His small faced turned thunderous. “Fool!” he screamed, “You know nothing of what you speak. Your mouth opens but your sounds have no meaning, like an accordion. You are like a stupid cat that sees his reflection but thinks there is some other cat!”
Then with one swift motion he leapt up, tore my precious kazoo from around my neck and hurled into the valley. I heard it bounce. And as I stood stunned and grieving, he began to speak.
“The kazoo is merely a mouthpiece. It is no more than piece of tin. It only one purpose has. To channel the ka-energy. This energy comes from within. It is in everyone, and everything. Listen to the rustle of the trees! Listen to the sound of grasshopper! All around you is kazoo! Can you not hear it?”
I listened. “ Yes, I think I can” I said doubtfully.
He stared hard at me, narrowing his eyes. What secrets dwelt in those glittering jet-black pits, I wondered? After what must have been seconds, but seemed an eternity, he spoke: “Very well. I will teach you.” And then from a fold of his voluminous robe he pulled a kazoo. I looked closely but could scarce believe it – it was my own! That very same kazoo I had seen flashing amongst the jagged rocks mere seconds ago now lay in the palm of my hand.
I could barely contain myself. “When can we begin, Master?” I asked eagerly, and I gave a little toot on my kazoo out of sheer excitement.
“Silence” he yelled, striking me sharply across the back of my head with a bamboo cane. “Not to make a sound please!” He glared at me. I was stunned, ashamed – I felt the tears pricking the backs of my eyes. But then he spoke again.

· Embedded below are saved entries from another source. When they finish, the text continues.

/-- The number below which the entries that a check sees lie: those made before its cycle (R288). -/
def sbBoundAt (k : Core) (cycle : Nat) : Nat :=
  (k.sb.filter fun e => cycle ≤ e.made).foldl (fun n e => min n e.seq) k.sbSeq

/-- The hull of an access through a SPACE 1 or SPACE 2 record, with its role in a bank (R287). -/
def accessHull (b : Block) (r : Rec) (write : Bool) (l : List Place) : Option (Nat × Nat × Option Bool) :=
  if recSpace r = 0 ∨ l = [] then none
  else
    let base := sramBase b r
    if recSpace r = 2 then some (base / 32, base / 32 + 2048, some write)
    else (hullOf base l).map fun h => (h.1, h.2, none)

/-- A wait of an access that has passed its scoreboard check: the check, once made, is not made again over later entries (R288,
R289). -/
def waitChecked (s : State) (c : Ctx) (w : Wait) : State :=
  let s := waitEvent s c w
  match w with
  | .scoreboard _ _ _ _ _ => s
  | _ => withFrag s c fun f =>
      { f with sbBound := if f.sbBound.isSome then f.sbBound else some (sbBoundAt (coreOf s c.core) s.cycle) }

/-- The wait of an access through a SPACE 1 or SPACE 2 record on the scoreboard, if it must wait (R288, R289). -/
def scoreboardWait (s : State) (c : Ctx) (r : Rec) (write : Bool) (l : List Place) : Option Wait :=
  match accessHull c.blk r write l with
  | none => none
  | some (lo, hi, role) =>
    let k := coreOf s c.core
    if scoreboardBlocks k s.cycle lo hi write role c.frag.sbBound then
      some (.scoreboard lo hi write role (c.frag.sbBound.getD (sbBoundAt k s.cycle)))
    else none

/-! ### The wave's posted stores and store-fault records (R192, R349) -/

/-- The virtual bytes of a posted store's lane. -/
def StoreLane.meets (l : StoreLane) (size a n : Nat) : Bool :=
  rangesMeet (l.va.toNat % 2 ^ 57) size a n ||
    (match l.scaleVa with | some v => rangesMeet (v.toNat % 2 ^ 57) 2 a n | none => false) ||
    (match l.tagVa with | some v => rangesMeet (v.toNat % 2 ^ 57) 1 a n | none => false)

/-- The store-fault records of a wave that are not resolved, those that a pop has taken out among them (R251, R349). -/
def unresolved (k : Core) (block wave : Nat) : List StoreRecord :=
  (k.records ++ k.popped).filter fun x => x.block == block && x.wave == wave

/-- The wave's store-fault records. -/
def waveRecords (s : State) (c : Ctx) : List StoreRecord := unresolved (coreOf s c.core) c.ref.block c.ref.wave

/-- The virtual ranges of a place. -/
def Place.ranges (p : Place) : List (Nat × Nat) :=
  [(p.addr, p.len)] ++ (match p.scale with | some a => [(a, 2)] | none => []) ++ p.tag.toList.map fun a => (a, 1)

/-- The bytes of a posted store's lane. -/
def StoreLane.place (op : StoreOp) (l : StoreLane) : Place :=
  let n (a : BitVec 64) : Nat := a.toNat % 2 ^ 57
  { addr := n l.va, bit := l.bit, len := if isBx op.fmt then (l.bit + elemBits op.fmt + 7) / 8 else op.size,
    scale := l.scaleVa.map n, tag := l.tagVa.map n }

/-- The virtual ranges of a posted store. -/
def StoreOp.ranges (o : StoreOp) : List (Nat × Nat) := o.lanes.flatMap fun l => (l.place o).ranges

/-- Whether a wave's unaccepted posted stores or its unresolved records share a byte with some ranges (R192, R349). -/
def heldByStores (w : Wave) (records : List StoreRecord) (ranges : List (Nat × Nat)) : Bool :=
  let ops := w.posted ++ records.map (·.op)
  ranges.any fun e => ops.any fun o => o.lanes.any fun l => l.meets o.size e.1 e.2

/-- The ranges of a list that reach some physical bytes, as the pages are mapped now: `asid`'s pages, for reads. -/
def rangesAt (s : State) (core asid : Nat) (ranges : List (Nat × Nat)) (bytes : List Nat) : List (Nat × Nat) :=
  let pages := ((ranges.map fun e => e.1 / 4096).eraseDups).filterMap fun p =>
    match (translate s core asid (BitVec.ofNat 64 (p * 4096)) accRead 0x7F00).2 with
    | .ok pa => some (p, pa)
    | .bad _ => none
  ranges.filter fun e =>
    match pages.find? fun m => m.1 == e.1 / 4096 with
    | some (_, pa) => bytes.any fun b => rangesMeet (pa + e.1 % 4096) e.2 b 1
    | none => false

/-- The virtual ranges through which the wave's unaccepted stores and unresolved records reach some physical bytes (R192,
R327). -/
def aliasedStores (s : State) (c : Ctx) (bytes : List Nat) : List (Nat × Nat) :=
  match c.wave.posted ++ (waveRecords s c).map (·.op) with
  | [] => []
  | l => rangesAt s c.core c.blk.asid (l.flatMap StoreOp.ranges) bytes

/-! ### Barriers (R215, R216, R327) -/

/-- Whether a store that a block's ordinary waves issued below a number is not yet performed. -/
def Core.storesBelow (k : Core) (h : Nat) (b : Block) (bound : Nat) : Bool :=
  b.waves.any fun w => !w.handler &&
    ((w.posted.any fun o => o.ident < bound) || (unresolved k h w.idx).any fun r => r.op.ident < bound)

/-- Whether a block's launch has a member of a set whose stores below a number are not all performed. -/
def setStoresBelow (s : State) (b : Block) (num bound : Nat) : Bool :=
  (s.cores.any fun k => k.2.blocks.any fun e =>
    e.2.launch == b.launch && (e.2.sets.any fun m => m.num == num) && k.2.storesBelow e.1 e.2 bound) ||
    s.images.any fun x => x.launch == b.launch && (x.sets.any fun e => e.num == num) && x.stores.any fun o => o.ident < bound

/-- Whether a block of a resilient launch awaits, behind its SBARs on a set, the commit of what a member holds that it stored
before them, or a member that a rollback has taken back behind them (R216, R430; log entry 115). -/
def setHeld (s : State) (b : Block) (m : SetMember) : Bool :=
  b.hdr.resilient &&
    ((s.cores.any fun k => k.2.blocks.any fun e => e.2.launch == b.launch && e.2.lin != b.lin &&
        e.2.sets.any fun y => y.num == m.num &&
          (decide (y.sbars < m.sbars) || m.commits.any fun g => g.1 == e.2.lin && decide (e.2.ckpt.generation ≤ g.2))) ||
      s.images.any fun x => x.launch == b.launch && x.lin != b.lin &&
        x.sets.any fun y => y.num == m.num && decide (y.sbars < m.sbars))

“Before you make sound first you learn to make no-sound!” His expression softened. “Look, listen, learn, buzz. That is the way of the kazoo. Now we begin.”
He took a kazoo from one of the folds of his robes and put it between his lips, assuming instantly a position of such serene peace that I felt instantly humbled in the presence of profound spiritual power. Clumsily, painfully, I crossed my legs, mimicking my master’s pose and put my kazoo to my lips. My training had begun.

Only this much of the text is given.